Con los ojos puestos en la balanza, soplé para retirar un poco de polvo y contuve la respiración hasta que apareció el resultado.

—No lo hago —respondí, satisfecha con la cantidad—. Intento que no me culpen del resurgir de una especie de inframundanos letal. Si conseguimos mantenerla en prisión el tiempo suficiente, Remus estará muerto para cuando salga, y no le resultará tan sencillo tener otro hijo.

Era el turno de las virutas del reloj y, una vez hube terminado, abrí el horno para sacar la última botella. Jenks se aproximó a disfrutar de la corriente de aire caliente y, una vez que deposité todo en su interior y le puse el tapón, sentí una punzada en mi consciencia. No era como si alguien estuviera interceptando la línea que pasaba por el exterior de la iglesia, sino más bien la sensación de ser capaz de percibirla sin necesidad de intentarlo. Entonces alcé la vista y descubrí a Bis entrando con dificultad en la cocina, con la piel del mismo tono blanco del techo, en lugar de su color oscuro habitual. Mi sonrisa de bienvenida se desvaneció cuando me quedé mirando sus ojos rojos y me di cuenta de que sus enormes y peludas orejas estaban inclinadas, casi paralelas a la cabeza.

Al ver que lo había notado, la joven gárgola descendió hasta la encimera.

—¡Por la santa madre de Campanilla! —exclamó Jenks, cruzando la mitad de la cocina como una exhalación y dejando una estela de polvo como la tinta de un pulpo—. ¿Qué demonios te pasa, Bis?

Dejé la botella junto a las otras dos, alineadas bajo la cubeta que utilizaba para las disoluciones, y me sequé las manos en los vaqueros.

—Hola, Bis —dije—. ¿Vienes buscando un poco de calor?

Bis agitó las alas extendidas y, con la espalda encorvada, enrolló su cola leonina como si estuviera nervioso.

—Hay dos coches ahí fuera. Creo que se trata de Rynn Cormel.

Inspiré el aire entre los dientes, sintiendo una descarga de adrenalina que hizo que me doliera la cabeza.

—¿Está Ivy con ellos? —pregunté, poniéndome en marcha.

—No lo sé.

Jenks iba muy por delante de mí, y casi corrí hacia la puerta, presionando los interruptores conforme avanzaba. El gong de la campana que utilizábamos como timbre sonó una vez, no demasiado fuerte, y me sacudí los restos del hechizo de la camisa.

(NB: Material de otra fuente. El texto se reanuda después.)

-- ==== Sys2Proof/Machine/Raster.lean ====
section
/-! DEFINITION. Raster instructions, image descriptors, bin memory, textures, and pre-emption of graphics jobs (R247 to R262).
The layouts of the pass block, the triangle block, the bin lists and the fragment rings are not given, so what they say is
read by constants of `Config` (assumption 14). -/

namespace Sys2Proof.Machine

/-! ### Image descriptors (Tables 9.1 and 9.2) -/

/-- Element bytes of an image format, 0 for a reserved code; 4:2:0 formats by their luma plane. -/
def imgBytes (f : Nat) : Nat :=
  match f with
  | 1 => 1 | 2 => 2 | 3 => 4 | 4 => 4 | 5 => 4 | 6 => 4 | 7 => 2 | 8 => 8 | 9 => 4 | 10 => 16 | 11 => 4 | 12 => 4
  | 13 => 8 | 14 => 16 | 15 => 16 | 16 => 1 | 17 => 2 | _ => 0

/-- The uses of Table 9.2. -/
inductive ImgUse where
  | texture
  | attachment
  | layer
  | codec
deriving DecidableEq, Repr

/-- Whether a format may be used so. -/
def useOk (u : ImgUse) (f : Nat) : Bool :=
  match u with
  | .texture => decide (1 ≤ f) && decide (f ≤ 15)
  | .attachment => decide (1 ≤ f) && decide (f ≤ 12)
  | .layer => (decide (3 ≤ f) && decide (f ≤ 6)) || f == 8 || f == 16 || f == 17
  | .codec => f == 16 || f == 17

/-- Whether a descriptor keeps every range of Table 9.1 for a use. -/
def imgOk (u : ImgUse) (d : List Byte) : Bool :=
  let f := fun (o n : Nat) => field d o n
  let lay := f 7 1
  let swz := lay % 4 == 1
  let two := f 6 1 == 16 || f 6 1 == 17
  useOk u (f 6 1) && decide (lay % 4 < 2) && decide (bitsOf lay 3 2 < 3) && decide (bitsOf lay 7 4 < 15) &&
  (f 0 6 % (if swz then 4096 else 256) == 0) && decide (1 ≤ f 8 2) && decide (f 8 2 ≤ 16384) && decide (1 ≤ f 10 2) &&
  decide (f 10 2 ≤ 16384) && decide (1 ≤ f 12 2) && decide (f 12 2 ≤ 2048) && decide (f 14 2 < 64) && decide (f 14 2 % 4 < 3) &&
  (if swz then f 16 4 == 0 else f 16 4 != 0 && f 16 4 % 256 == 0) && (f 20 4 % (if swz then 4096 else 256) == 0) &&
  (if two then true else f 24 6 == 0) && f 30 2 == 0 && (swz || (bitsOf lay 3 2 == 0 && bitsOf lay 7 4 == 0))

/-- Block size in elements of a 64-byte line, by element size (R249). -/
def blockDim (e : Nat) : Nat × Nat :=
  match e with | 1 => (8, 8) | 2 => (8, 4) | 4 => (4, 4) | 8 => (4, 2) | _ => (2, 2)

/-- Offset of element (x, y) in a swizzled plane level of `w` elements a row (R249). -/
def swizzle (e w x y : Nat) : Nat :=
  let b := blockDim e
  let tpr := (w + 8 * b.1 - 1) / (8 * b.1)
  let tile := y / (8 * b.2) * tpr + x / (8 * b.1)
  let bx := x / b.1 % 8
  let by_ := y / b.2 % 8
  let line := bx % 2 + 2 * (by_ % 2) + 4 * (bx / 2 % 2) + 8 * (by_ / 2 % 2) + 16 * (bx / 4) + 32 * (by_ / 4)
  tile * 4096 + line * 64 + (y % b.2 * b.1 + x % b.1) * e

/-- Size in elements of mip level `l`. -/
def mipDim (n l : Nat) : Nat := max 1 (n / 2 ^ l)
/-- Elements along a side of `p` pixels: 4 × 4 blocks for compressed formats. -/
def elemDim (f p : Nat) : Nat := if 13 ≤ f ∧ f ≤ 15 then (p + 3) / 4 else p

/-- Bytes of mip level `l` of a swizzled image: whole tiles. -/
def mipBytes (d : List Byte) (l : Nat) : Nat :=
  let e := imgBytes (field d 6 1)
  let b := blockDim e
  let w := elemDim (field d 6 1) (mipDim (field d 8 2) l)
  let h := elemDim (field d 6 1) (mipDim (field d 10 2) l)
  (w + 8 * b.1 - 1) / (8 * b.1) * ((h + 8 * b.2 - 1) / (8 * b.2)) * 4096

/-- Physical address of element (x, y) of mip level `l`, layer 0 (R249, R250). -/
def texelAddr (d : List Byte) (l x y : Nat) : Nat :=
  let e := imgBytes (field d 6 1)
  if field d 7 1 % 4 = 1 then
    field d 0 6 + ((List.range l).map (mipBytes d)).sum + swizzle e (elemDim (field d 6 1) (mipDim (field d 8 2) l)) x y
  else field d 0 6 + y * field d 16 4 + x * e

/-! ### The job's pass -/

/-- A graphics fault record (Table 9.4), to the fault queue that GFX_QUEUE_SET had given the job's queue; none without one. -/
def faultRec (e kind bytes : Nat) (s : State) : State :=
  match jobOf s e with
  | none => s
  | some j =>
    let q := j.gset.faultQ
    if q = 0 || !canPush s (q - 1) then s
    else pushEntry (q - 1) (leBytes 8 (recTag j.record) ++ leBytes 1 kind ++ leBytes 1 e ++ leBytes 2 (getGfx s e).pass ++
      leBytes 4 bytes ++ leBytes 8 s.ktime ++ leBytes 8 0) s

/-- The pass block and the bins of the job's pass. -/
def passBlk (s : State) (e : Nat) (j : Job) : List Byte := Config.passBlock (jobImg s j) j.args (getGfx s e).pass
def passBinsOf (s : State) (e : Nat) (j : Job) : Nat := Config.passBins (jobImg s j) j.args (getGfx s e).pass % 262145
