/-- A BE estate whose next self-test slice has fallen due: the slice goes first (R410). -/
def sliceDue (s : State) (e : Nat) : Bool :=
  let x := getEst s e
  x.desc.be && decide (x.test.source ≠ 0) && decide (x.test.cycleAt + x.test.next * x.test.dti * 100 / 5 ≤ s.ktime)

/-- The instances, queues and pieces of a job on estate `e`, for party `p` and the channel groups of `mask`. -/
def allocFor (s : State) (p e mask : Nat) (img : List Byte) : Option (List Inst × List Nat × List Nat) :=
  match plan img (getEst s e).leaves with
  | none => none
  | some is =>
    let fq := (freeQueues s p).take (planQ img is)
    if fq.length < planQ img is then none
    else (allocPieces s p mask (needPieces img)).map fun ps => (is, fq, ps)

/-- The job of a record on an estate, as it starts to switch. What its queue said when the record was taken stays with it (R162,
R279), and a pre-empted job goes on with what it had (R261). -/
def mkJob (s : State) (w : WaitRec) (img : List Byte) (lent : Bool) (copy twin : Nat) (a : List Inst × List Nat × List Nat) : Job :=
  { party := w.party, qid := w.qid, record := w.record, lent := lent, copy := copy, twin := twin, durTclk := durOf w.record img,
    div := effDiv s, takenAt := w.takenAt, annAt := w.annAt, insts := a.1, queues := a.2.1, pieces := if w.resumed then w.pieces else a.2.2,
    args := w.args, runTclk := w.ranTclk, saved := w.saved, graphics := tGraphics img, progress := s.ktime, startAt := s.ktime
    be := w.be, replay := w.replay, gset := w.gset, serial := w.serial, resumed := w.resumed, overrun := w.overrun, accRep := w.accRep
    unarmed := w.marks.1, fired := w.marks.2.1, keptLost := w.marks.2.2, bins := w.bins }

/-- Arms a write watch over each IMMUTABLE argument in DRAM of a job on a REPLAY queue, or leaves the job unarmed (R164). -/
def armWatches (e : Nat) (s : State) : State :=
  match jobOf s e with
  | none => s
  | some j =>
    if !j.replay || j.resumed then s
    else
      let img := jobImg s j
      let im := j.args.zipIdx.filter fun a => tBuffer img a.2 0 1 == 0 && bitOf (tBuffer img a.2 1 1) 0
      let ws := im.map fun a => ({ serial := j.serial, lo := field a.1 0 6 / 4096, hi := (field a.1 0 6 + max 1 (field a.1 8 4) - 1) / 4096 + 1 } : Watch)
      if (im.any fun a => decide (0x1000000000 ≤ field a.1 0 6)) || decide (256 < s.jobs.watches.length + ws.length) then
        modJob s e fun x => { x with unarmed := true }
      else { s with jobs := { s.jobs with watches := s.jobs.watches ++ ws } }

/-- Saves the kept buffers in place on an estate before other leaves' work (R161, R234). Without room in the party's JOB_POOL
DRAM the save is lost (assumption 28). -/
def saveKept (e : Nat) (s : State) : State :=
  match inPlace s e with
  | none => s
  | some (p, h) =>
    let home := homeOf s e p
    let n := (getEst s e).leaves.length
    match keptOf (readKept e s) home p h n with
    | none => s
    | some k =>
      if k.lost && k.data.isEmpty then s
      else if !k.pieces.isEmpty then s
      else match allocPieces s p (if (getEst s home).party = p then (getEst s home).desc.cg else lentMask s p) (piecesFor (keptBytesOf s p h)) with
        | some ps => putKept home { k with pieces := ps } s
        | none => putKept home { k with data := [], lost := true } s

/-- The segments that the instances of a job need on a leaf (R159). -/
def segNeed (img : List Byte) (is : List Inst) (l : Nat) : List Nat :=
  (List.range 8).filter fun k => (onLeaf is l).any fun i =>
    decide (i.region < (k + 1) * 0x40000) && decide (k * 0x40000 < i.region + sScratch img i.station)

/-- Switches the segments of an estate's leaves for its next job: those it does not need begin to close (R97), those it
needs come up and are zeroed (R99, R233). With `same` what is up stays as it is. -/
def segSwitch (e : Nat) (img : List Byte) (is : List Inst) (same : Bool) (s : State) : State :=
  (getEst s e).leaves.foldl (fun s l =>
    let b := segMask s l
    let need := segNeed img is l
    let s := (List.range 8).foldl (fun s k =>
      let g := tget (getLeaf s l).segs k
      if need.contains k then
        (if g = .off then segSet l k .zeroing s else if same then segSet l k .on s else segSet l k .zeroing (segWipe l k s))
      else if g = .off then s
      else modLeaf (segSet l k .closing s) l fun x => { x with closeAt := tput x.closeAt k s.ktime }) s
    let s := if same && decide (b = segMask s l) then s else modLeaf s l fun x => { x with image := if same then x.image else 0 }
    segEvent l b s) s

/-- Ends the switching of segments: zeroing has finished, and a closing one with no outstanding write is off (R97, R99). -/
def segSettle (e : Nat) (s : State) : State :=
  (getEst s e).leaves.foldl (fun s l =>
    let b := segMask s l
    let s := (List.range 8).foldl (fun s k => match tget (getLeaf s l).segs k with
      | .zeroing => segSet l k .on s
      | .closing => if segWrites s l k = 0 then segWipe l k (segSet l k .off s) else s
      | .refusing => if segWrites s l k = 0 then segWipe l k (segSet l k .off s) else s
      | _ => s) s
    segEvent l b s) s

/-- Notes the template among those whose kept buffers the estate holds, and whether they were lost (R161, R218). -/
def noteKept (home p h n : Nat) (s : State) : State × Bool :=
  if keptBytesOf s p h = 0 then (s, false)
  else match keptOf s home p h n with
    | none => (putKept home { party := p, handle := h, leaves := n } s, false)
    | some k => (putKept home { k with lost := false } s, k.lost)
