/-- Pipes stop scan-out and drive their links idle; a PIPE_STOP that waited is answered (R48). -/
def pipesIdle (s : State) : State :=
  (List.range 6).foldl (fun s p =>
    let x := getPipe s p
    match x.stop with
    | some (flags, d) => finish d ok (pipeIdle p flags s)
    | none => if x.scan then pipeIdle p 0 s else dropTraining p s) s

/-- The estates are gated, and the part is in Doze (R48, R53). -/
def dozeNow (voter : Nat) (s : State) : State :=
  let s := gateLeaves s
  if s.pw.st = .doze then s else leaveTo .doze (enterEvent 2 voter s)

/-- The hardware Doze begins (R48): jobs end, pipes go idle, event 0x7003 is written and the Caddy is flushed. The estates are gated
when the flush has ended. -/
def hardDoze (voter sensor reading : Nat) (s : State) : State :=
  let a := abortAll s
  let s := pipesIdle a.1
  let s := flushNow (event srcKeep 0x7003 noParty (leBytes 1 sensor ++ leBytes 2 reading ++ leBytes 2 a.2) s)
  settle (modPw s fun p => { p with parking := 0, woken := none, dozing := voter + 1 })

/-- Whether the part is in Run, Hush or Doze with its core die running. -/
def awake (s : State) : Bool := s.pw.supplied && s.boot.ready && decide (s.pw.st ≠ .rest) && decide (s.pw.st ≠ .park)

/-- THERMAL_DOZE: 125 °C or more, whatever the votes (R48). -/
def execThermalDoze (sensor : Fin 28) (deci : Int) (s : State) : Res :=
  .next (if deci < 1250 || s.pw.thermalDoze || !awake s then s
    else hardDoze 0xFF sensor.val (codeOf 16 deci) (modPw s fun p => { p with thermalDoze := true }))

/-- THERMAL_DOZE_EXIT: 1 s at or below 105 °C; thermal_step stands at /16 (R48). A Doze that GX forces goes on. -/
def execThermalDozeExit (deci : Int) (s : State) : Res :=
  .next (if !s.pw.thermalDoze || decide (1050 < deci) || decide (s.pw.dozing ≠ 0) then s
    else
      let old := s.pw.thermalStep
      let d := draw s
      let s := if old = 16 then s else thermalEvent old 16 (Config.freeNat d.1 % 28) deci d.2
      let s := settleDiv (modPw s fun p => { p with thermalDoze := false, thermalStep := 16, hotSince := none, coolSince := some s.ktime })
      if s.pw.forced then s else exitEvent 2 (leaveTo .run s))

/-- GX forces Doze (R374); the sensor and the reading of event 0x7003 are free values. -/
def forceDoze (s : State) : State :=
  if s.pw.forced || !awake s then s
  else
    let d := draw s
    let e := draw d.2
    hardDoze 0x11 (Config.freeNat d.1 % 28) (Config.freeNat e.1 % 65536) (modPw e.2 fun p => { p with forced := true })

/-- The forced Doze ends; GS gets a notice after the exit, whose form the spec does not give (R434, assumption 47). Where its flush
still runs, the estates are not gated (R58). -/
def releaseDoze (s : State) : State :=
  if !s.pw.forced then s
  else
    let s := modPw s fun p => { p with forced := false }
    if s.pw.thermalDoze then s
    else
      let d := draw (exitEvent 2 (leaveTo .run (modPw s fun p => { p with dozing := 0 })))
      pushNotice 16 (noticeRec 0 (Config.freeNat d.1) stOK 0 0 0) d.2

/-- Whether a party holds resources: its grant names any (R54). -/
def holds (s : State) (p : Nat) : Bool :=
  let g := (getParty s p).grant
  decide (g.leaves ≠ 0) || decide (g.cg ≠ 0) || decide (g.estates ≠ 0) || decide (g.ways ≠ 0) || decide (g.ranges ≠ 0) || !g.qblocks.isEmpty || !g.dram.isEmpty

/-- A party's vote in force: Run until it votes, and Doze at most until it has saved (R54, R55, R374). -/
def voteOf (s : State) (p : Nat) : Nat :=
  let t := getParty s p
  if !t.voted then 0 else if 2 < t.vote && !t.saved then 2 else t.vote

/-- The state all votes allow, and the voter that decides: the lowest-numbered of those with the shallowest vote; Run where no
party holds resources (R54, assumption 48). -/
def voteLevel (s : State) : Nat × Nat :=
  match (List.range 17).filter (holds s) with
  | [] => (0, 0xFF)
  | p :: ps => ps.foldl (fun (a : Nat × Nat) q => if voteOf s q < a.1 then (voteOf s q, q) else a) (voteOf s p, p)

/-- Sources that the Kettle enables for a wake from Rest or Park: what the parties have configured as wake sources, a timer
that is set, and what is enabled already (assumption 49). -/
def wakeSources (s : State) : Nat :=
  let ins := ((List.range 8).map fun i => if (tget s.field.ch (3 * 256 + i)).owner ≠ 0 then 2 ^ i else 0).sum
  let can := ((List.range 8).map fun i => if (getCan s i).owner ≠ 0 ∧ canWake (getCan s i).conf then 2 ^ (8 + i) else 0).sum
  let usb := ((List.range 4).map fun i => if (tget s.field.usbc i).role ≠ 0 then 2 ^ (16 + i) else 0).sum
  let sw := if (List.range 48).any fun i => decide ((tget s.field.ch i).owner ≠ 0) && bitOf (field (tget s.field.ch i).conf 0 1) 3 then 2 ^ 20 else 0
  let tm := if s.field.timer ≠ 0 then 2 ^ 21 else 0
  s.field.wakeEn ||| (ins + can + usb + sw + tm)

/-- What Rest and Park lose of the core die (R53, R55, R296): the cache is written back, streams and the fusion engine are
closed, links go down. The Kettle restores bindings and block state at the exit (assumption 50). -/
def restDown (s : State) : State :=
  let s := pipesIdle (closeAllFus (closeAllStr (cleanLines (fun _ _ => true) true s)))
  let s := gateLeaves s
  { s with
    mem := { s.mem with plru := [], snoop := [] }
    cross := { s.cross with port := tmap (fun (p : PciePort) => { p with up := false }) s.cross.port }
    gw := { s.gw with port := s.gw.port.map fun x => (x.1, { x.2 with up := false }) }
    boot := { s.boot with linkUp := s.boot.linkUp.filter fun e => decide (e.1 < 8) || decide (e.1 = 19) } }

/-- The Park defaults of the field die (R492). -/
def fieldDefaults (s : State) : State :=
  let s := { s with gw := { s.gw with can := (tmap (fun (c : CanCtl) => if c.owner = 0 then c else { c with standby := true }) (s.gw.can.filter (fun e => decide (e.1 < 8)))) ++
    (s.gw.can.filter (fun e => decide (8 ≤ e.1))) } }
  modField s fun f => { f with
    ch := (f.ch.map fun x => (x.1, if x.1 / 256 = 2 then { x.2 with state := 0, retries := 0, waiting := false } else x.2)).filter fun x => decide (x.2 ≠ default)
    usbc := tmap (fun (u : UsbcPort) => { u with vbus := false, state := 0, mv := 0, ma := 0 }) f.usbc
    polled := f.switch }

/-- Field-die wake bits cleared, and the sources enabled, as Rest or Park begins. -/
def armWake (s : State) : State := modField s fun f => { f with wake := 0, wakeEn := wakeSources s }

/-- Kettle time from now to the earliest alarm with WAKE, in whole ms rounded up (R377). -/
def wakeAlarmMs (s : State) : Option Nat :=
  (List.range 17).foldl (fun (b : Option Nat) p =>
    let a := (getParty s p).alarm
    if !a.set || !a.wake then b
    else
      let ms := (a.time - s.ktime + 99999) / 100000
      match b with | none => some ms | some x => some (min x ms)) none

/-- Entry to Rest (R53, R55). -/
def restEntry (voter : Nat) (s : State) : State :=
  let s := armWake (restDown s)
  modPw (enterEvent 3 voter s) fun p => { p with st := .rest, hotSince := none, coolSince := none }

/-- Entry to Park begins: STATE_ENTER, then the Caddy's flush (R55). -/
def parkBegin (voter : Nat) (s : State) : State :=
  flushNow (modPw (enterEvent 4 voter s) fun p => { p with parking := voter + 1, woken := none })

/-- Entry to Park after the flush: the Kettle's time and timer go to the field die, which logs CODE 7 and goes to its Park
defaults; DRAM outside the retained range is lost (R56, R59, R377, R492, R494). -/
def parkEntry (s : State) : State :=
  let s := restDown s
  let s := modField s fun f => { f with
    ksave := s.ktime, parktime := 0, timer := (wakeAlarmMs s).getD f.timer % 2 ^ 32, park := true, linkUp := false, resends := (0, 0) }
  let s := fieldDefaults (fieldLog 7 0 (armWake s))
  let s := dramLost true (modBoot s fun b => { b with linkUp := b.linkUp.filter fun e => decide (e.1 < 8) })
  modPw { s with safe := { s.safe with gxPages := [] } } fun p => { p with st := .park, supplied := false, parking := 0, hotSince := none, coolSince := none }

/-- The Kettle enters the state that the votes allow, where no work is queued or running (R54). -/
def enterByVotes (s : State) : State :=
  let v := voteLevel s
  if !awake s || s.pw.thermalDoze || s.pw.forced || anyWork s || decide (s.firm.act ≠ .none) || decide (s.pw.parking ≠ 0) || decide (s.pw.dozing ≠ 0) ||
      decide (v.1 < 2) || decide (v.1 ≤ pCode s.pw.st) then s
  else if v.1 = 2 then dozeNow v.2 s
  else if v.1 = 3 then restEntry v.2 s
  else parkBegin v.2 s

/-- Whether a message of this sender was taken between two states. -/
def taken (p : Nat) (s t : State) : Bool := (getParty s p).rung && !(getParty t p).rung

/-- A Park entry stops after its flush: the source's event, and the part is back in Run (R58). Work or a message that the Kettle
finds itself is class 0, of no party. -/
def parkStop (s : State) : State :=
  let w := s.pw.woken.getD (0, 0xFF)
  let s := event srcKeep 0x7007 noParty (leBytes 1 w.1 ++ leBytes 2 w.2) s
  exitEvent 4 (leaveTo .run (modPw s fun p => { p with parking := 0, woken := none }))

/-- IMMEDIATE_FLUSH_DONE: the records are in flash, CADDY_FLUSH answers OK, a hardware Doze gates the estates, and a Park entry goes
on, unless a wake source, work or a message came meanwhile or a vote no longer allows Park (R48, R54, R58, R519, R521). -/
def execImmediateFlushDone (s : State) : Res :=
  .next (
    if !s.caddy.flushing then s
    else
      let s := flushCaddy s
      let ds := s.caddy.flushPend
      let s := { s with caddy := { s.caddy with flushing := false, flushPend := [] } }
      let s := finishAll ds (okWith (caddyStatus s)) (if ds.isEmpty then s else caddyRead s)
      if s.pw.dozing ≠ 0 then settle (dozeNow (s.pw.dozing - 1) (modPw s fun p => { p with dozing := 0 }))
      else if s.pw.parking = 0 then s
      else if s.pw.woken.isSome || anyWork s || decide ((voteLevel s).1 < 4) || (List.range 18).any fun p => (getParty s p).rung then parkStop s
      else parkEntry s)
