/-- A lamp's command: ON clears a latch and starts a fresh retry count, but keeps a retry in wait; ON cleared cancels
retries (R484). -/
def lampCommand (c : Nat) (s : State) : State :=
  let x := getCh s 2 c
  let full := chByte x 5
  if bitOf (chByte x 0) 0 then
    if x.waiting then s
    else
      let s := modCh s 2 c fun x => { x with retries := full }
      let s := chState 2 c 1 s
      if x.fault = 1 ∨ x.fault = 4 then chClear 2 c s else s
  else
    let s := modCh s 2 c fun x => { x with waiting := false, retries := 0 }
    if x.state = 1 then chState 2 c 0 s else s

/-- A pair that should be at rest reads the reverse of REST_CLOSED: CROSSED_PAIR (R482). -/
def restCheck (c : Nat) (s : State) : State :=
  let x := getCh s 0 c
  let b := chByte x 0
  if !bitOf b 4 || !bitOf b 6 then s
  else
    let even := bitOf s.field.switch c
    let odd := bitOf s.field.switch (c + 1)
    if even != bitOf b 5 && odd == bitOf b 5 then (if x.fault = 6 then s else chFault 0 c 6 false s)
    else if x.fault = 6 then chClear 0 c s else s

/-- FIELD_SET's configuration of a channel. -/
def setChannel (k c p : Nat) (m : Msg) (s : State) : State :=
  let q := fld m 4 4
  let conf := (m.payload.drop 8).take 16
  let s := modCh s k c fun x =>
    { x with owner := p + 1, evq := if bitOf q 31 then q % 2 ^ 18 + 1 else 0, conf := conf, scans := 0
             state := if k = 0 then b2n (bitOf s.field.switch c) else x.state }
  match k with | 0 => restCheck c s | 2 => lampCommand c s | _ => s

/-- Releases a channel: it goes back to its default. -/
def releaseCh (k c : Nat) (s : State) : State :=
  modField s fun f => { f with ch := tput f.ch (chKey k c) {} }

/-- FIELD_SET (R481). A release names a channel number; it frees the sender's channels of that number (assumption 51). Where
the field control link is down the field die does not answer: TIMEOUT.
The order of its answers: DESIGN CHOICE, assumption 117. -/
def ownFieldSet : Own := fun m d s =>
  let k := fld m 0 1
  let c := fld m 1 1
  let q := fld m 4 4
  let held := (List.range 5).filter fun k => decide (c < kindChannels k) && decide ((getCh s k c).owner ≠ 0)
  let mine := held.filter fun k => decide ((getCh s k c).owner = d.party + 1)
  checked [(0, decide (5 < k)), (1, decide (kindChannels k ≤ c)), (2, rsvBad m 2 2), (24, k == 5 && rsvBad m 24 8)] s
  (if k = 5 then
    if mine.isEmpty && !held.isEmpty then say (sts stDENIED) s
    else if !s.field.linkUp then say (sts stTIMEOUT) s
    else say ok (mine.foldl (fun s k => releaseCh k c s) s)
  else if (getCh s k c).owner ≠ 0 ∧ (getCh s k c).owner ≠ d.party + 1 then say (sts stDENIED) s
  else checked ((4, bitsOf q 30 18 != 0 || (bitOf q 31 && !qForm s (q % 2 ^ 18) 1 1 (some 3) none)) :: confBad k c m ++ [(24, rsvBad m 24 8)]) s
    (if bitOf q 31 && !qReq s d.party (q % 2 ^ 18) then say (sts stDENIED) s
    else if !s.field.linkUp then say (sts stTIMEOUT) s
    else say ok (setChannel k c d.party m (modField s fun f => { f with resends := (f.resends.1, 0) }))))

/-- FIELD_SET (R481). -/
def execFieldSet (m : Msg) (s : State) : Res := .next (serve 0x0A10 isParty (lenIs 32) ownFieldSet m s)

/-- FIELD_READ's 8 bytes of a channel. -/
def readCh (s : State) (k c : Nat) : List Byte :=
  let x := getCh s k c
  leBytes 1 x.state ++ leBytes 2 x.fault ++ leBytes 1 0 ++ leBytes 4 x.value

/-- FIELD_READ (R481): a kind and a channel, or channel 0xFF for all channels of the kind. -/
def ownFieldRead : Own := fun m d s =>
  let k := fld m 0 1
  let c := fld m 1 1
  let cs := if c = 0xFF then List.range (kindChannels k) else [c]
  checked [(0, decide (4 < k)), (1, decide (kindChannels k ≤ c) && decide (c ≠ 0xFF))] s
  (if decide (d.party ≠ 17) && cs.any fun c => decide ((getCh s k c).owner ≠ d.party + 1) then say (sts stDENIED) s
  else if !s.field.linkUp then say (sts stTIMEOUT) s
  else say (okWith (cs.flatMap (readCh s k))) (modField s fun f => { f with resends := (f.resends.1, 0) }))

Aunque el santuario rebosaba luz, el vestíbulo estaba a oscuras. En ese momento me invadió una sensación de alivio, pues Bis había retirado las pintadas del cartel exterior, seguida por la reflexión de que realmente tenía que invertir en una mirilla. O en unas luces. Con el pulso acelerado, agarré la manivela, agachándome cuando Bis aterrizó junto a la puerta aferrándose a la pared como un enorme murciélago. Ahora tenía las orejas pegadas a la cabeza y se desplazó hasta colocarse a la altura de mi cabeza. Jenks se encontraba en mi hombro y, esperando que los pixies siguieran durmiendo, abrí la puerta.

Rynn Cormel se encontraba en el porche de mi casa, algo ladeado, bajo la luz amarillenta del cartel. Tenía prácticamente el mismo aspecto que unas horas antes: el abrigo largo, el sombrero redondo, los restos de nieve sobre sus relucientes zapatos y las manos en los bolsillos. Detrás de él, en la oscuridad de la calle, había dos coches de una longitud considerable. No eran limusinas, pero les faltaba poco para serlo.

Con una sonrisa de bienvenida, inclinó la cabeza hacia Jenks y hacia mí, echando un rápido vistazo al lugar desde el que acechaba Bis, casi como si pudiera ver a través de la pintura y las tablillas.

—¿Se encuentra bien? —pregunté, jadeante.

—Mejor que bien —respondió con su voz áspera y un marcado acento neoyorquino—. Es una obra maestra —añadió sacando una mano enguantada del bolsillo para señalar el segundo coche.

Jenks chasqueó las alas y se acercó aún más a mi cuello en busca de calor mientras yo entrecerraba los ojos. Un grupo de personas empezó a descender del segundo coche, pero no había ni rastro de Ivy, y su comentario pasó a no hacerme ninguna gracia.

Rynn Cormel sonrió al ver mi evidente enfado, cabreándome todavía más.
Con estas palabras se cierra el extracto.